Aggregate Devices for Multi-Channel I/O
- Open Audio MIDI Setup > Create Aggregate Device.
- Combine physical interfaces (e.g., Scarlett 18i20) with built-in microphones.
Running Kimi-Audio
Command-Line Execution
bashpython kimi_audio.py --input "What is happiness?"
--output_format both
- Flags:
--device mps
for Metal acceleration on Apple Silicon1.--precision fp16
to reduce memory usage1.
GUI Workflow (Hypothetical)
If a GUI is available:
- Launch the app and grant microphone access via System Settings > Privacy & Security7.
- Select input/output devices from dropdown menus.
Performance Optimization
Metal Performance Shaders (MPS)
- Enable MPS Backend:python
import
torchdevice = torch.device("mps")
- Monitor GPU Usage:
Use Activity Monitor > GPU History1.
Memory Management
- Reduce Batch Size: Lower
--batch_size
to 1-2 for long-form audio1. - Use
swapoff
: Disable swap to prevent SSD wear (only for 32GB+ RAM systems).
Troubleshooting
Common Issues
- Crackling Audio:
- Adjust sample rate in Audio MIDI Setup.

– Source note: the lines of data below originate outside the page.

-- ==== Sys2Proof/Laws/Memory.lean ====
section
/-! SUPPORT. Memory: what a read gives after a write, and that every operation keeps the canonical form. -/

namespace Sys2Proof.Machine

/-- Every key of a memory is at least `k`. -/
abbrev Memory.From (k : Nat) (m : Memory) : Prop := ∀ c ∈ m, k ≤ c.1

@[simp] theorem Memory.byteAt_nil (k : Nat) : Memory.byteAt [] k = 0 := rfl

theorem Memory.byteAt_eq_zero_of_not_mem : ∀ {m : Memory} {k : Nat}, (∀ c ∈ m, c.1 ≠ k) → m.byteAt k = 0
  | [], _, _ => rfl
  | c :: m, k, h => by
    have hc : c.1 ≠ k := h c (by simp)
    simpa [Memory.byteAt, hc] using Memory.byteAt_eq_zero_of_not_mem fun d hd => h d (by simp [hd])

theorem Memory.byteAt_cons (k : Nat) (b : Byte) (m : Memory) (hk : Memory.From (k + 1) m) (j : Nat) :
    (Memory.putFirst k b m).byteAt j = if k = j then b else m.byteAt j := by
  unfold Memory.putFirst
  by_cases hb : b = Memory.unlisted
  · rw [if_pos hb]
    by_cases hj : k = j
    · have hz : m.byteAt j = 0 := Memory.byteAt_eq_zero_of_not_mem fun c hc h => by
        have := hk c hc
        omega
      rw [if_pos hj, hz, hb]
    · rw [if_neg hj]
  · rw [if_neg hb, Memory.byteAt]

theorem Memory.wf_tail {c : Host.Cell} {m : Memory} (h : Memory.wf (c :: m)) : Memory.wf m :=
  ⟨(List.pairwise_cons.1 h.1).2, fun d hd => h.2 d (by simp [hd])⟩

theorem Memory.wf_from_tail {c : Host.Cell} {m : Memory} (h : Memory.wf (c :: m)) : Memory.From (c.1 + 1) m :=
  fun d hd => (List.pairwise_cons.1 h.1).1 d hd

theorem Memory.wf_nil : Memory.wf [] := ⟨List.Pairwise.nil, by simp⟩

theorem Memory.wf_putFirst {k : Nat} {b : Byte} {m : Memory} (hk : Memory.From (k + 1) m) (h : Memory.wf m) :
    Memory.wf (Memory.putFirst k b m) := by
  unfold Memory.putFirst
  split
  · exact h
  · rename_i hb
    refine ⟨List.pairwise_cons.2 ⟨fun d hd => hk d hd, h.1⟩, fun d hd => ?_⟩
    rcases List.mem_cons.1 hd with rfl | hd
    · exact hb
    · exact h.2 d hd

theorem Memory.mem_putFirst {k : Nat} {b : Byte} {m : Memory} {c : Host.Cell} (h : c ∈ Memory.putFirst k b m) :
    c.1 = k ∨ c ∈ m := by
  unfold Memory.putFirst at h
  split at h
  · exact .inr h
  · rcases List.mem_cons.1 h with rfl | h
    · exact .inl rfl
    · exact .inr h

/-- A write adds no key but its own. -/
theorem Memory.mem_setByte : ∀ {m : Memory} {k : Nat} {b : Byte} {c : Host.Cell}, c ∈ m.setByte k b → c.1 = k ∨ c ∈ m
  | [], _, _, _, h => Memory.mem_putFirst h
  | d :: m, k, b, c, h => by
    unfold Memory.setByte at h
    split at h
    · exact Memory.mem_putFirst h
    · split at h
      · exact (Memory.mem_putFirst h).imp_right (List.mem_cons_of_mem _)
      · rcases List.mem_cons.1 h with rfl | h
        · exact .inr (by simp)
        · exact (Memory.mem_setByte h).imp_right (List.mem_cons_of_mem _)

theorem Memory.wf_setByte : ∀ {m : Memory} {k : Nat} {b : Byte}, m.wf → (m.setByte k b).wf
  | [], _, _, h => Memory.wf_putFirst (by simp) h
  | c :: m, k, b, h => by
    have ht := Memory.wf_tail h
    have hf := Memory.wf_from_tail h
    unfold Memory.setByte
    split
    · rename_i hk
      refine Memory.wf_putFirst (fun d hd => ?_) h
      rcases List.mem_cons.1 hd with rfl | hd
      · exact hk
      · exact le_trans (by omega) (hf d hd)
    · split
      · rename_i hk
        exact Memory.wf_putFirst (fun d hd => hk ▸ hf d hd) ht
      · rename_i hlt hne
        have hw := Memory.wf_setByte (k := k) (b := b) ht
        refine ⟨List.pairwise_cons.2 ⟨fun d hd => ?_, hw.1⟩, fun d hd => ?_⟩
        · rcases Memory.mem_setByte hd with h' | h'
          · omega
          · exact hf d h'
        · rcases List.mem_cons.1 hd with rfl | hd
          · exact h.2 _ (by simp)
          · exact hw.2 d hd

/-- A read after a write: the byte written at its key, every other byte as before. -/
theorem Memory.byteAt_setByte : ∀ {m : Memory} (k : Nat) (b : Byte) (j : Nat), m.wf →
    (m.setByte k b).byteAt j = if k = j then b else m.byteAt j
  | [], k, b, j, _ => Memory.byteAt_cons k b [] (by simp) j
  | c :: m, k, b, j, h => by
    have hf := Memory.wf_from_tail h
    unfold Memory.setByte
    split
    · rename_i hk
      refine Memory.byteAt_cons k b _ (fun d hd => ?_) j
      rcases List.mem_cons.1 hd with rfl | hd
      · exact hk
      · exact le_trans (by omega) (hf d hd)
    · split
      · rename_i hk
        rw [Memory.byteAt_cons k b m (fun d hd => hk ▸ hf d hd) j]
        by_cases hj : k = j
        · simp [hj]
        · have : c.1 ≠ j := by omega
          simp [Memory.byteAt, hj, this]
      · rename_i hlt hne
        have ih := Memory.byteAt_setByte k b j (Memory.wf_tail h)
        by_cases hc : c.1 = j
        · have : k ≠ j := by omega
          simp [Memory.byteAt, hc, this]
        · simp [Memory.byteAt, hc, ih]

theorem Memory.byteAt_putFirst_of_ne {k j : Nat} (b : Byte) (m : Memory) (h : k ≠ j) :
    (Memory.putFirst k b m).byteAt j = m.byteAt j := by
  unfold Memory.putFirst
  split
  · rfl
  · simp [Memory.byteAt, h]

/-- A write leaves every other byte as it was, in any list of cells, canonical or not. -/
theorem Memory.byteAt_setByte_of_ne : ∀ (m : Memory) {k j : Nat} (b : Byte), k ≠ j → (m.setByte k b).byteAt j = m.byteAt j
  | [], _, _, b, h => Memory.byteAt_putFirst_of_ne b [] h
  | c :: m, k, j, b, h => by
    unfold Memory.setByte
    split
    · exact Memory.byteAt_putFirst_of_ne b _ h
    · split
      · rename_i hk
        have : c.1 ≠ j := by omega
        rw [Memory.byteAt_putFirst_of_ne b _ h, Memory.byteAt, if_neg this]
      · simp only [Memory.byteAt, Memory.byteAt_setByte_of_ne m b h]

theorem Memory.wf_setWord {m : Memory} {a : Nat} {w : Word} (h : m.wf) : (m.setWord a w).wf :=
  Memory.wf_setByte (Memory.wf_setByte h)

theorem Memory.mem_setWord {m : Memory} {a : Nat} {w : Word} {c : Host.Cell} (h : c ∈ m.setWord a w) :
    c.1 = 2 * a ∨ c.1 = 2 * a + 1 ∨ c ∈ m := by
  rcases Memory.mem_setByte h with h | h
  · exact .inr (.inl h)
  · rcases Memory.mem_setByte h with h | h
    · exact .inl h
    · exact .inr (.inr h)

@[simp] theorem wordOfBytes_low_high (w : Word) : wordOfBytes (lowByte w) (highByte w) = w := by
  apply BitVec.eq_of_toNat_eq
  have := w.isLt
  simp only [wordOfBytes, lowByte, highByte, BitVec.toNat_ofNat]
  omega

@[simp] theorem lowByte_wordOfBytes (lo hi : Byte) : lowByte (wordOfBytes lo hi) = lo := by
  apply BitVec.eq_of_toNat_eq
  have := lo.isLt
  have := hi.isLt
  simp only [wordOfBytes, lowByte, BitVec.toNat_ofNat]
  omega

@[simp] theorem highByte_wordOfBytes (lo hi : Byte) : highByte (wordOfBytes lo hi) = hi := by
  apply BitVec.eq_of_toNat_eq
  have := lo.isLt
  have := hi.isLt
  simp only [wordOfBytes, highByte, BitVec.toNat_ofNat]
  omega

theorem Memory.byteAt_setWord {m : Memory} (h : m.wf) (a : Nat) (w : Word) (j : Nat) :
    (m.setWord a w).byteAt j =
      if 2 * a + 1 = j then highByte w else if 2 * a = j then lowByte w else m.byteAt j := by
  rw [Memory.setWord, Memory.byteAt_setByte _ _ _ (Memory.wf_setByte h), Memory.byteAt_setByte _ _ _ h]

/-- The cell written holds the word written; every other cell is as before (R70). -/
theorem Memory.word_setWord {m : Memory} (h : m.wf) (a : Nat) (w : Word) (b : Nat) :
    (m.setWord a w).word b = if a = b then w else m.word b := by
  unfold Memory.word
  rw [Memory.byteAt_setWord h, Memory.byteAt_setWord h]
  by_cases hab : a = b
  · subst hab
    simp [wordOfBytes_low_high]
  · have h1 : ¬ 2 * a + 1 = 2 * b := by omega
    have h2 : ¬ 2 * a = 2 * b := by omega
    have h3 : ¬ 2 * a + 1 = 2 * b + 1 := by omega
    have h4 : ¬ 2 * a = 2 * b + 1 := by omega
    simp only [if_neg h1, if_neg h2, if_neg h3, if_neg h4, if_neg hab]

/-- Writing a cell leaves every other cell as it was, in any list of cells, canonical or not. -/
theorem Memory.word_setWord_of_ne (m : Memory) {a b : Nat} (w : Word) (h : a ≠ b) : (m.setWord a w).word b = m.word b := by
  unfold Memory.word Memory.setWord
  rw [Memory.byteAt_setByte_of_ne _ _ (by omega), Memory.byteAt_setByte_of_ne _ _ (by omega),
    Memory.byteAt_setByte_of_ne _ _ (by omega), Memory.byteAt_setByte_of_ne _ _ (by omega)]

theorem Memory.wf_setWords {m : Memory} (h : m.wf) : ∀ (ws : List Word) (a : Nat), (m.setWords a ws).wf := by
  intro ws
  induction ws generalizing m with
  | nil => exact fun _ => h
  | cons w ws ih => exact fun a => ih (Memory.wf_setWord h) (a + 1)

theorem Memory.ofBytes_from : ∀ (bs : List Byte) (k : Nat), Memory.From k (Memory.ofBytes k bs)
  | [], _ => by simp [Memory.ofBytes]
  | _ :: bs, k => fun c hc => by
    rcases Memory.mem_putFirst hc with h | h
    · omega
    · exact le_trans (by omega) (Memory.ofBytes_from bs (k + 1) c h)

theorem Memory.wf_ofBytes : ∀ (bs : List Byte) (k : Nat), (Memory.ofBytes k bs).wf
  | [], _ => Memory.wf_nil
  | _ :: bs, k => Memory.wf_putFirst (Memory.ofBytes_from bs (k + 1)) (Memory.wf_ofBytes bs (k + 1))

/-- The byte at key `k + i` of a memory made from bytes is byte `i`. -/
theorem Memory.byteAt_ofBytes : ∀ (bs : List Byte) (k i : Nat), (Memory.ofBytes k bs).byteAt (k + i) = bs.getD i 0
  | [], _, _ => rfl
  | b :: bs, k, i => by
    rw [Memory.ofBytes, Memory.byteAt_cons k b _ (Memory.ofBytes_from bs (k + 1))]
    cases i with
    | zero => simp
    | succ i =>
      have h := Memory.byteAt_ofBytes bs (k + 1) i
      have e : k + 1 + i = k + (i + 1) := by omega
      rw [e] at h
      simp [h]

theorem Memory.mem_ofBytes_lt : ∀ (bs : List Byte) (k : Nat), ∀ c ∈ Memory.ofBytes k bs, c.1 < k + bs.length
  | [], _, c, h => by simp [Memory.ofBytes] at h
  | b :: bs, k, c, h => by
    rcases Memory.mem_putFirst h with h | h
    · simp [h]
    · have := Memory.mem_ofBytes_lt bs (k + 1) c h
      simp only [List.length_cons]
      omega

/-- A listed byte reads as what is listed. -/
theorem Memory.byteAt_of_mem : ∀ {m : Memory} {c : Host.Cell}, m.wf → c ∈ m → m.byteAt c.1 = c.2
  | d :: m, c, h, hc => by
    rcases List.mem_cons.1 hc with rfl | hc
    · simp [Memory.byteAt]
    · have hlt := Memory.wf_from_tail h c hc
      have : d.1 ≠ c.1 := by omega
      simpa [Memory.byteAt, this] using Memory.byteAt_of_mem (Memory.wf_tail h) hc

/-- Two canonical memories that read the same are the same data. -/
theorem Memory.ext_byteAt : ∀ {m n : Memory}, m.wf → n.wf → (∀ k, m.byteAt k = n.byteAt k) → m = n
  | [], [], _, _, _ => rfl
  | [], d :: n, _, hn, h => by
    have := h d.1
    exact absurd (by simpa [Memory.byteAt] using this.symm) (hn.2 d (by simp))
  | c :: m, [], hm, _, h => by
    have := h c.1
    exact absurd (by simpa [Memory.byteAt] using this) (hm.2 c (by simp))
  | c :: m, d :: n, hm, hn, h => by
    have low : ∀ {a : Host.Cell} {p : Memory} {k : Nat}, Memory.wf (a :: p) → k < a.1 → Memory.byteAt (a :: p) k = 0 :=
      fun {a p k} hw hk => Memory.byteAt_eq_zero_of_not_mem fun x hx e => by
        rcases List.mem_cons.1 hx with rfl | hx
        · omega
        · have := Memory.wf_from_tail hw x hx
          omega
    have hc : Memory.byteAt (c :: m) c.1 = c.2 := Memory.byteAt_of_mem hm (by simp)
    have hd : Memory.byteAt (d :: n) d.1 = d.2 := Memory.byteAt_of_mem hn (by simp)
    have hk : c.1 = d.1 := by
      rcases Nat.lt_trichotomy c.1 d.1 with hlt | heq | hgt
      · exact absurd (by rw [← hc, h, low hn hlt]) (hm.2 c (by simp))
      · exact heq
      · exact absurd (by rw [← hd, ← h, low hm hgt]) (hn.2 d (by simp))
    have hv : c.2 = d.2 := by rw [← hc, h, hk, hd]
    have ht : m = n := by
      refine Memory.ext_byteAt (Memory.wf_tail hm) (Memory.wf_tail hn) fun k => ?_
      by_cases e : c.1 = k
      · have h1 : Memory.byteAt m k = 0 := Memory.byteAt_eq_zero_of_not_mem fun x hx e' => by
          have := Memory.wf_from_tail hm x hx
          omega
        have h2 : Memory.byteAt n k = 0 := Memory.byteAt_eq_zero_of_not_mem fun x hx e' => by
          have := Memory.wf_from_tail hn x hx
          omega
        rw [h1, h2]
      · have e' : ¬ d.1 = k := by omega
        simpa [Memory.byteAt, e, e'] using h k
    rw [ht, Prod.ext hk hv]

end Sys2Proof.Machine
end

- Disconnect external devices.
- Installation Failures:
- Reinstall Xcode tools:
xcode-select --reset
. - Use Rosetta 2 terminal for Intel-specific dependencies.
- Reinstall Xcode tools:
Debugging Tools
- Console Logs: Filter for
coreaudiod
errors. - Test MIDI/Audio Routing: Use Audio MIDI Setup > Test MIDI6.
Advanced Use Cases
Fine-Tuning on macOS
- Convert datasets to Core ML format using
coremltools
. - Use
mlcompute
framework for on-device training.
API Integration
pythonfrom kimi_audio import
KimiModelmodel = KimiModel(device="mps")
model.generate("Explain quantum computing in 200 words.")
Alternatives and Complements
- Camel AI: For multi-agent text generation alongside Kimi-Audio1.

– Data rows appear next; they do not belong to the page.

theorem execWmem_cases {a b : Word} {s t : State} (h : exec (.wmem a b) s = .next t) : ExecCases (.wmem a b) s t := by
  simp only [exec, execWmem] at h
  cases h1 : resolve s a (s.slot 1) with
  | error e => rw [h1] at h; cases h; exact .inl ⟨e, rfl, faultOf_resolve _ h1 (by simp [Instr.sources]) (by simp [Instr.operands])⟩
  | ok ad =>
    rw [h1, ok_bind] at h
    cases h2 : resolve s b (s.slot 2) with
    | error e => rw [h2] at h; cases h; exact .inl ⟨e, rfl, faultOf_resolve _ h2 (by simp [Instr.sources]) (by simp [Instr.operands])⟩
    | ok v =>
    rw [h2, ok_bind] at h
    cases h4 : writeThrough s v ad.toNat with
    | error e =>
      simp only [h4] at h; cases h
      obtain ⟨h5, h6⟩ := writeThrough_error_iff.1 h4
      exact .inl ⟨e, rfl, .inr (.inl ⟨_, ⟨a, b, .inr rfl⟩, h5, ad.isLt, h6⟩)⟩
    | ok u =>
      simp only [h4] at h; cases h
      refine .inr (.inl ⟨s, v, ad.toNat, u, _, .inl rfl, ?_, h4, rfl, fun hr _ => resolve_le h2 hr⟩)
      exact ⟨ad, h1, rfl⟩

theorem execRmem_cases {a b : Word} {s t : State} (h : exec (.rmem a b) s = .next t) : ExecCases (.rmem a b) s t := by
  simp only [exec, execRmem] at h
  cases h1 : resolve s b (s.slot 2) with
  | error e => rw [h1] at h; cases h; exact .inl ⟨e, rfl, faultOf_resolve _ h1 (by simp [Instr.sources]) (by simp [Instr.operands])⟩
  | ok ad =>
    rw [h1, ok_bind] at h
    by_cases h2 : ad.toNat < s.memLimit.toNat
    · rw [memRead_of_lt h2, ok_bind] at h
      cases h3 : resolve s (s.cell ad.toNat) ad.toNat with
      | error e =>
        rw [h3] at h; cases h
        obtain ⟨h5, h6⟩ := resolve_error_iff.1 h3
        exact .inl ⟨e, rfl, .inr (.inr (.inl ⟨ad.toNat, a, b, rfl, h2, h5, h6⟩))⟩
      | ok v =>
      rw [h3, ok_bind] at h
      cases h4 : writeThrough s v (s.slot 1) with
      | error e => simp only [h4] at h; cases h; exact .inl ⟨e, rfl, .inr (.inr (.inr (.inl (writeThrough_error_iff.1 h4))))⟩
      | ok u => simp only [h4] at h; cases h; exact .inr (.inl ⟨s, v, _, u, _, .inl rfl, rfl, h4, rfl, fun hr _ => resolve_le h3 hr⟩)
    · rw [memRead_of_le (by omega)] at h
      cases h
      exact .inl ⟨_, rfl, .inr (.inl ⟨_, ⟨a, b, .inl rfl⟩, by omega, ad.isLt, rfl⟩)⟩

/-- What one instruction can do: one of the cases above, whatever the instruction. -/
theorem exec_cases {i : Instr} {s t : State} (h : exec i s = .next t) : ExecCases i s t := by
  cases i with
  | halt => exact execHalt_cases h
  | noop => exact execNoop_cases h
  | inp => exact execIn_cases h
  | ret => exact execRet_cases h
  | add => exact execAdd_cases h
  | mult => exact execMult_cases h
  | mod => exact execMod_cases h
  | and => exact execAnd_cases h
  | or => exact execOr_cases h
  | eq => exact execEq_cases h
  | gt => exact execGt_cases h
  | jt => exact execJt_cases h
  | jf => exact execJf_cases h
  | jmp => exact execJmp_cases h
  | out => exact execOut_cases h
  | push => exact execPush_cases h
  | call => exact execCall_cases h
  | pop => exact execPop_cases h
  | set => exact execSet_cases h
  | not => exact execNot_cases h
  | wmem => exact execWmem_cases h
  | rmem => exact execRmem_cases h

/-- What the completion of IN by a character can do. -/
theorem completeChar_cases {v : Word} {s t : State} (h : completeChar v s = .next t) :
    (∃ e, t = s.enterFault e ∧ writeThrough s v (s.slot 1) = .error e) ∨
    (∃ u, writeThrough s v (s.slot 1) = .ok u ∧ t = (u.setRunState .running).setPc (s.pc + 2)) := by
  unfold completeChar at h
  cases hw : writeThrough s v (s.slot 1) with
  | error e =>
    simp only [hw, error_bind, commit_error, Host.Outcome.next.injEq] at h
    exact .inl ⟨e, h.symm, rfl⟩
  | ok u =>
    simp only [hw, ok_bind, pure, Except.pure, commit_goOn, Host.Outcome.next.injEq] at h
    exact .inr ⟨u, rfl, h.symm⟩

/-- What one action of the host can do to a waiting machine (R241, R281). -/
theorem hostAct_cases {a : HostAction} {s t : State} (h : hostAct a s = .next t) :
    (∃ v, a = .respond (.char v) ∧ completeChar v s = .next t) ∨
    (a = .respond .retry ∧ t = s.setRunState .running) ∨
    (a = .respond .terminate ∧ t = s.setRunState .halted) ∨
    (a = .respond .closed ∧ t = s.enterFault ⟨.inputClosed, 0, 0⟩) ∨
    ((a = .save ∨ a = .usageHint) ∧ t = s.setRunState .running) ∨
    (∃ a0 v0 a1 v1, a = .patch a0 v0 a1 v1 ∧ a0.toNat < s.memLimit.toNat ∧ a1.toNat < s.memLimit.toNat ∧
      t = ((s.setCell a0.toNat v0).setCell a1.toNat v1).setRunState .running) := by
  match a with
  | .respond (.char v) => exact .inl ⟨v, rfl, h⟩
  | .respond .retry =>
    cases h
    exact .inr (.inl ⟨rfl, rfl⟩)
  | .respond .terminate =>
    cases h
    exact .inr (.inr (.inl ⟨rfl, rfl⟩))
  | .respond .closed =>
    cases h
    exact .inr (.inr (.inr (.inl ⟨rfl, rfl⟩)))
  | .save =>
    cases h
    exact .inr (.inr (.inr (.inr (.inl ⟨.inl rfl, rfl⟩))))
  | .usageHint =>
    cases h
    exact .inr (.inr (.inr (.inr (.inl ⟨.inr rfl, rfl⟩))))
  | .patch a0 v0 a1 v1 =>
    simp only [hostAct, hostPatch] at h
    split at h
    · rename_i hlt
      cases h
      exact .inr (.inr (.inr (.inr (.inr ⟨a0, v0, a1, v1, rfl, hlt.1, hlt.2, rfl⟩))))
    · cases h

/-- What one step can do: execute the instruction fetched, take the fetch's fault, or take the host's next action. -/
theorem step_cases {s t : State} (h : step s = .next t) :
    (s.runState = .running ∧ ∃ i, fetchInstr s = .ok i ∧ exec i s = .next t) ∨
    (s.runState = .running ∧ ∃ f, fetchInstr s = .error f ∧ t = s.enterFault f) ∨
    (s.runState = .waitIn ∧ ∃ a rest, s.hostQueue = a :: rest ∧ hostAct a (s.setQueue rest) = .next t) := by
  unfold step at h
  cases hr : s.runState with
  | running =>
    simp only [hr] at h
    cases hf : fetchInstr s with
    | ok i =>
      simp only [hf] at h
      exact .inl ⟨rfl, i, rfl, h⟩
    | error f =>
      simp only [hf, Host.Outcome.next.injEq] at h
      exact .inr (.inl ⟨rfl, f, rfl, h.symm⟩)
  | waitIn =>
    simp only [hr, hostTurn] at h
    cases hq : s.hostQueue with
    | nil => simp [hq] at h
    | cons a rest =>
      simp only [hq] at h
      exact .inr (.inr ⟨rfl, a, rest, rfl, h⟩)
  | halted => simp [hr] at h
  | faulted => simp [hr] at h

end Sys2Proof.Machine
end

- Logic Pro Integration: Route Kimi’s output to DAWs via virtual audio cables.
Future-Proofing for macOS Sequoia
- Check Compatibility: Verify dependencies with Sweetwater’s macOS Sequoia Guide.
- Test Beta Builds: Use Apple’s TestFlight for early M3 optimizations.
Security Considerations
- Sandboxing: Run Kimi in a Docker container via OrbStack (Apple Silicon-native).
- Microphone Permissions: Audit via System Settings > Privacy.
Conclusion
Kimi-Audio provides a powerful and flexible solution for audio-to-text and audio-to-audio/text conversation tasks. By following the steps outlined above, you can easily set up and run Kimi-Audio on your Mac.
The model's capabilities make it suitable for a wide range of applications, from transcription services to interactive voice assistants. For more detailed information and additional examples, refer to the Kimi-Audio GitHub repository.